(Saved entries)

-- ==== Sys2Proof/Machine/Homes.lean ====
section
/-! DEFINITION. The homes (R275 to R288): requests to the home of a line, the directory, and transactions. A request is taken when its
home is free, waits otherwise in arrival order, and holds the line until TRANSACTION_ACK. -/
namespace Sys2Proof.Machine

/-- Whether a line is in the coherence domain (R277). -/
def State.coherent (s : State) (line : Nat) : Bool := match rangeOf s.localGib (64 * line) with | .ilv => true | .apt _ => true | _ => false

def State.attached (s : State) (k : Nat) : Bool := (s.fld F.CF_AGENTS_ATTACHED 0).testBit k

/-- Sets an agent's copy of a line. -/
def State.setCopy (s : State) (k line : Nat) (c : CLine) : State := { s with caches := Tab.set {} s.caches (cacheKey k line) c }
def State.dirOf (s : State) (line : Nat) : Option DirEntry := Tab.get none s.dir line
def State.setDir (s : State) (line : Nat) (e : Option DirEntry) : State := { s with dir := Tab.set none s.dir line e }

/-- Unit ID of a caching agent (R275). -/
def unitCaching (k : Nat) : Nat := if k < 8 then unitL3 k else if k < 12 then unitCtl (k - 8) else unitCtl 8

/-- Captures a coherence failure, which is fatal (R297): cause 1 snoop timeout, 2 directory uncorrectable, 3 protocol error. -/
def State.coherenceFatal (s : State) (cause agent line : Nat) : State :=
  let st := s.homeOf line
  let w := setBits (setBits (setBits (setBits 1 63 61 cause) 60 57 agent) 56 52 st) 47 6 line
  let s := s.setR .CF_FATAL 0 (BitVec.ofNat 64 w)
  s.fatal 0x0F01 (unitFabric (st / 8)) (64 * line) (put 0 8 w)

/-! ## The caches of a cluster (R304, R306) -/

/-- A row of the cache table: bytes, ways. -/
structure CacheSize where
  bytes : Nat
  ways  : Nat
  deriving DecidableEq, Repr

/-- The cache table (R304): L1 instruction, L1 data and L2 of a core, L3 of a cluster. -/
def cacheTable : List CacheSize := [⟨64 * 1024, 4⟩, ⟨64 * 1024, 4⟩, ⟨1024 * 1024, 8⟩, ⟨16 * 1024 * 1024, 16⟩]

/-- The L3 of a cluster. It includes every line of its cores' L1 and L2 (R304). -/
def l3 : CacheSize := cacheTable.getD 3 ⟨0, 0⟩

/-- Sets of a cache of 64-byte lines. -/
def CacheSize.sets (c : CacheSize) : Nat := c.bytes / (64 * c.ways)

/-- The lines that a cluster's L3 holds in the set of a line. The set is the line number modulo the number of sets (PRESUMED, log 17). -/
def State.setOf (s : State) (k line : Nat) : List Nat :=
  (s.caches.filter (fun p => decide (p.1 / 2 ^ 42 = k ∧ p.1 % 2 ^ 42 ≠ line ∧ p.1 % 2 ^ 42 % l3.sets = line % l3.sets))).map (fun p => p.1 % 2 ^ 42)

/-- Counts `n` events of a kind on a hart, in each counter that selects it (R306). -/
def State.hpmEvent (s : State) (h event n : Nat) : State :=
  let x := s.hart h
  if event = 0 then s
  else s.setHart h { x with hpmCount := (List.range 8).foldl (fun (t : Tab Nat) i =>
    if Tab.get 0 x.hpmEvent (3 + i) = event then Tab.set 0 t (3 + i) ((Tab.get 0 t (3 + i) + n) % 2 ^ 64) else t) x.hpmCount }

/-- Whether a counter of a cluster's harts selects one of the events. -/
def State.clusterCounts (s : State) (k : Nat) (events : List Nat) : Bool :=
  (List.range 8).any (fun j => (List.range 8).any (fun i => events.contains (Tab.get 0 (s.hart (8 * k + j)).hpmEvent (3 + i))))

/-- Events of a cluster are counted on the core they belong to; a request of the cluster does not say which one: a free value (log 6). -/
def State.clusterEvents (s : State) (k : Nat) (events : List Nat) : State :=
  if 8 ≤ k ∨ ! s.clusterCounts k events then s
  else
    let (v, t) := s.draw 21
    events.foldl (fun (t : State) e => t.hpmEvent (8 * k + v % 8) e 1) t

/-! ## The directory (R279) -/

/-- Agents that an entry names. -/
def DirEntry.named (e : DirEntry) : List Nat := (List.range 13).filter (fun k => e.pres.testBit k || (decide (e.mode ≠ 0 ∧ e.owner = k)))
/-- The owner that an entry names. -/
def DirEntry.owned (e : DirEntry) : Option Nat := if e.mode = 0 then none else some e.owner

/-- The directory set of a line. -/
def State.dirKey (s : State) (line : Nat) : Nat × Nat := (s.homeOf line, Config.dirSet line % 16384)

/-- The dirty data of a line, whether a cache holds it or the transaction in progress has taken it. -/
def State.dirtyData (s : State) (line : Nat) : Option (Nat × Bool) :=
  match s.dirtyCopy line with
  | some (_, c) => some (c.data, c.poison)
  | none => match (s.home line).txn with
    | some t => if t.granted ∨ ¬ t.dirty then none else t.data
    | none => none

/-- A line whose entry is evicted: every copy goes, dirty data to memory first (R279). -/
def State.backInvalidate (s : State) (line : Nat) : State :=
  let t := match s.dirtyData line with
    | some (d, p) => (s.dropCopies line).storeLine line d p
    | none => s.dropCopies line
  t.incWrap F.HA_BACKINV_COUNT (s.homeOf line) 1

/-- Makes room for an entry in a set of 16 ways: the least recently allocated one goes. -/
def State.makeRoom (s : State) (line : Nat) : State :=
  if (s.dirOf line).isSome then s
  else
    let set_ := s.dir.filter (fun (p : Nat × Option DirEntry) => p.2.isSome && decide (s.dirKey p.1 = s.dirKey line))
    if set_.length < 16 then s
    else
      let stamp (p : Nat × Option DirEntry) : Nat := match p.2 with | some e => e.stamp | none => 0
      let old := set_.foldl (fun (b : Option (Nat × Nat)) p => match b with
        | some x => if stamp p < x.2 then some (p.1, stamp p) else b
        | none => some (p.1, stamp p)) none
      match old with
      | some x => s.backInvalidate x.1
      | none => s

/-- Records the holders of a line; a new entry is stamped after every other. -/
def State.note (s : State) (line mode owner pres : Nat) : State :=
  let s := s.makeRoom line
  let top := s.dir.foldl (fun (m : Nat) p => match p.2 with | some e => max m (e.stamp + 1) | none => m) 0
  let stamp := match s.dirOf line with | some e => e.stamp | none => top
  s.setDir line (some { mode := mode, owner := owner, pres := pres, stamp := stamp })

/-- The directory forgets an agent as the owner of a line. -/
def State.forget (s : State) (k line : Nat) : State :=
  match s.dirOf line with
  | some e =>
    let pres := e.pres &&& ((2 ^ 13 - 1) ^^^ 2 ^ k)
    if pres = 0 then s.setDir line none else s.setDir line (some { e with mode := 0, owner := 0, pres := pres })
  | none => s

/-! ## What an agent does with its own copy (R279, R287, R295, R305) -/

/-- An agent drops a line in E, and the directory follows, or one in S, which sends nothing (R279). -/
def State.evictLine (s : State) (k line : Nat) : State :=
  if (s.copyOf k line).st = .e then (s.setCopy k line {}).forget k line
  else if (s.copyOf k line).st = .s then s.setCopy k line {}
  else s
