/-! ## NORM (R164) -/

/-- The checks of NORM (R164). A backward mode with AMAX_IDX other than 0xFFFF ends with BAD_RESERVED (DESIGN CHOICE, log 63). -/
def checksNorm (s : State) (c : Cmd) : Checks :=
  let mode := c.f 0x130 1
  let x := tdAt c.pkt 0x10; let dy := tdAt c.pkt 0x40; let g := tdAt c.pkt 0x70; let b := tdAt c.pkt 0xA0; let d := tdAt c.pkt 0xD0
  let st := tdAt c.pkt 0x100
  let vecN (t : Td) : Checks := Checks.app (failLen (t.rank ≠ 1) (t.off + 8)) (failLen (t.e 0 ≠ x.e 0) (t.off + 0xC))
  Checks.all [lenIs c 5, unlisted c [(0x10, 0x121), (0x132, 6)], failRsv (3 < mode) 0x130,
    tdChecks c.pkt true Fmt.vecOk x, s.tdRange .compute x, tdChecks c.pkt true Fmt.vecOk g, s.tdRange .compute g, vecN g,
    tdChecks c.pkt false Fmt.vecOk d, s.tdRange .compute d, sameShape d x,
    tdChecks c.pkt (2 ≤ mode) (fun f => f = .fp32) st, s.tdRange .compute st, extMatch st (x.ext.set 0 2),
    (if 2 ≤ mode then Checks.all [tdChecks c.pkt true Fmt.vecOk dy, s.tdRange .compute dy, sameShape dy x] else zeroTd c 0x40),
    (if mode = 1 ∨ mode = 3 then zeroTd c 0xA0 else if mode = 0 then Checks.all [tdChecks c.pkt true Fmt.vecOk b, s.tdRange .compute b, vecN b]
      else Checks.all [tdChecks c.pkt true Fmt.vecOk b, s.tdRange .compute b, vecN b]),
    failRsv (2 ≤ mode ∧ c.f 0x132 2 ≠ 0xFFFF) 0x132]

/-- Operations on lists of values in ACC40. -/
def zipAcc (op : Val → Val → Val × NumFlags) (xs ys : List Val) : List Val × NumFlags := gather ((List.zip xs ys).map (fun p => op p.1 p.2))
def mapAcc (op : Val → Val × NumFlags) (xs : List Val) : List Val × NumFlags := gather (xs.map op)

/-- A row of a forward NORM: y, μ and r. -/
def normFwd (mode : Nat) (rs : Nat) (eps : Val) (xs gs bs : List Val) : List Val × Val × Val × NumFlags :=
  let (mu, f1) := if mode = 0 then vecMean xs else (.zero, {})
  let (ds, f2) := mapAcc (fun x => formAcc.sub x mu) xs
  let (sq, f3) := mapAcc (fun x => formAcc.mul x x) ds
  let (v, f4) := vecMean sq
  let (r, f5) := accThen (formAcc.add v eps) (tblEval rs)
  let (a, f6) := mapAcc (fun x => formAcc.mul x r) ds
  let (b, f7) := zipAcc formAcc.mul a gs
  let (y, f8) := zipAcc formAcc.add b (if mode = 0 then bs else b.map (fun _ => .zero))
  (y, mu, r, [f1, f2, f3, f4, f5, f6, f7, f8].foldl NumFlags.or {})

/-- A row of a backward NORM: dx. -/
def normBwd (mode : Nat) (mu r : Val) (xs dys gs : List Val) : List Val × NumFlags :=
  let (ds, f1) := mapAcc (fun x => formAcc.sub x mu) xs
  let (xh, f2) := mapAcc (fun x => formAcc.mul x r) ds
  let (gh, f3) := zipAcc formAcc.mul dys gs
  let (m1, f4) := if mode = 2 then vecMean gh else (.zero, {})
  let (pr, f5) := zipAcc formAcc.mul gh xh
  let (m2, f6) := vecMean pr
  let (a, f7) := if mode = 2 then mapAcc (fun v => formAcc.sub v m1) gh else (gh, {})
  let (t, f8) := mapAcc (fun v => formAcc.mul v m2) xh
  let (b, f9) := zipAcc formAcc.sub a t
  let (y, f10) := mapAcc (fun v => formAcc.mul r v) b
  (y, [f1, f2, f3, f4, f5, f6, f7, f8, f9, f10].foldl NumFlags.or {})

/-- NORM (R164). -/
def execNorm (r : CmdRef) (ev : BufEvents) (s : State) : Host.Outcome State Fault Refusal :=
  ok (s.runUnit r 0x3002 (fun c =>
    let region := s.regionOf r.q
    let mode := c.f 0x130 1
    let x := tdAt c.pkt 0x10; let dy := tdAt c.pkt 0x40; let g := tdAt c.pkt 0x70; let b := tdAt c.pkt 0xA0; let d := tdAt c.pkt 0xD0
    let st := tdAt c.pkt 0x100
    let spans := x.spans ++ g.spans ++ (if 2 ≤ mode then dy.spans ++ st.spans else []) ++ (if mode = 0 then b.spans else [])
    s.readingThen r spans (fun s => s.withBuf r (unitVec region) ev (State.vecCorr region) (fun s =>
      let src := s
      let rs := builtinTable 6 false
      let (gs, fg) := src.vecRow c g 0 0 0
      let (bs, fb) := if mode = 0 then src.vecRow c b 0 0 0 else ([], {})
      let eps := fp32Val (c.f 0x134 4)
      let s := (s.countOperand r x).countOperand r g
      let s := if 2 ≤ mode then (s.countOperand r dy).countOperand r st else if mode = 0 then s.countOperand r b else s
      let s := if 2 ≤ mode then
          s.vecRows r c d 0xFFFF (fun i j k =>
            let (xs, f1) := src.vecRow c x i j k
            let (ds, f2) := src.vecRow c dy i j k
            let (ss, f3) := src.vecRow c st i j k
            let (y, f) := normBwd mode (ss.getD 0 .zero) (ss.getD 1 .zero) xs ds gs
            (y, (((f1.or f2).or f3).or fg).or f))
        else
          let fwd (i j k : Nat) : List Val × Val × Val × NumFlags :=
            let (xs, f1) := src.vecRow c x i j k
            let (y, mu, v, f) := normFwd mode rs eps xs gs bs
            (y, mu, v, ((f1.or fg).or fb).or f)
          let t := s.vecRows r c d (c.f 0x132 2) (fun i j k => let (y, _, _, f) := fwd i j k; (y, f))
          t.vecRows r c st 0xFFFF (fun i j k => let (_, mu, v, _) := fwd i j k; ([mu, v], {}))
      (s.account r (fun a => { a with vecOps := a.vecOps + x.count,
                                      tableEvals := a.tableEvals + if mode < 2 then x.e 1 * x.e 2 * x.e 3 else 0 })).finish r 0 0))))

**Your goal**
Each line of the data that includes "tdChecks" should be copied.

**Solution to this exercise**
    tdChecks c.pkt true Fmt.vecOk x, s.tdRange .compute x, tdChecks c.pkt true Fmt.vecOk g, s.tdRange .compute g, vecN g,
    tdChecks c.pkt false Fmt.vecOk d, s.tdRange .compute d, sameShape d x,
    tdChecks c.pkt (2 ≤ mode) (fun f => f = .fp32) st, s.tdRange .compute st, extMatch st (x.ext.set 0 2),
    (if 2 ≤ mode then Checks.all [tdChecks c.pkt true Fmt.vecOk dy, s.tdRange .compute dy, sameShape dy x] else zeroTd c 0x40),
    (if mode = 1 ∨ mode = 3 then zeroTd c 0xA0 else if mode = 0 then Checks.all [tdChecks c.pkt true Fmt.vecOk b, s.tdRange .compute b, vecN b]
      else Checks.all [tdChecks c.pkt true Fmt.vecOk b, s.tdRange .compute b, vecN b]),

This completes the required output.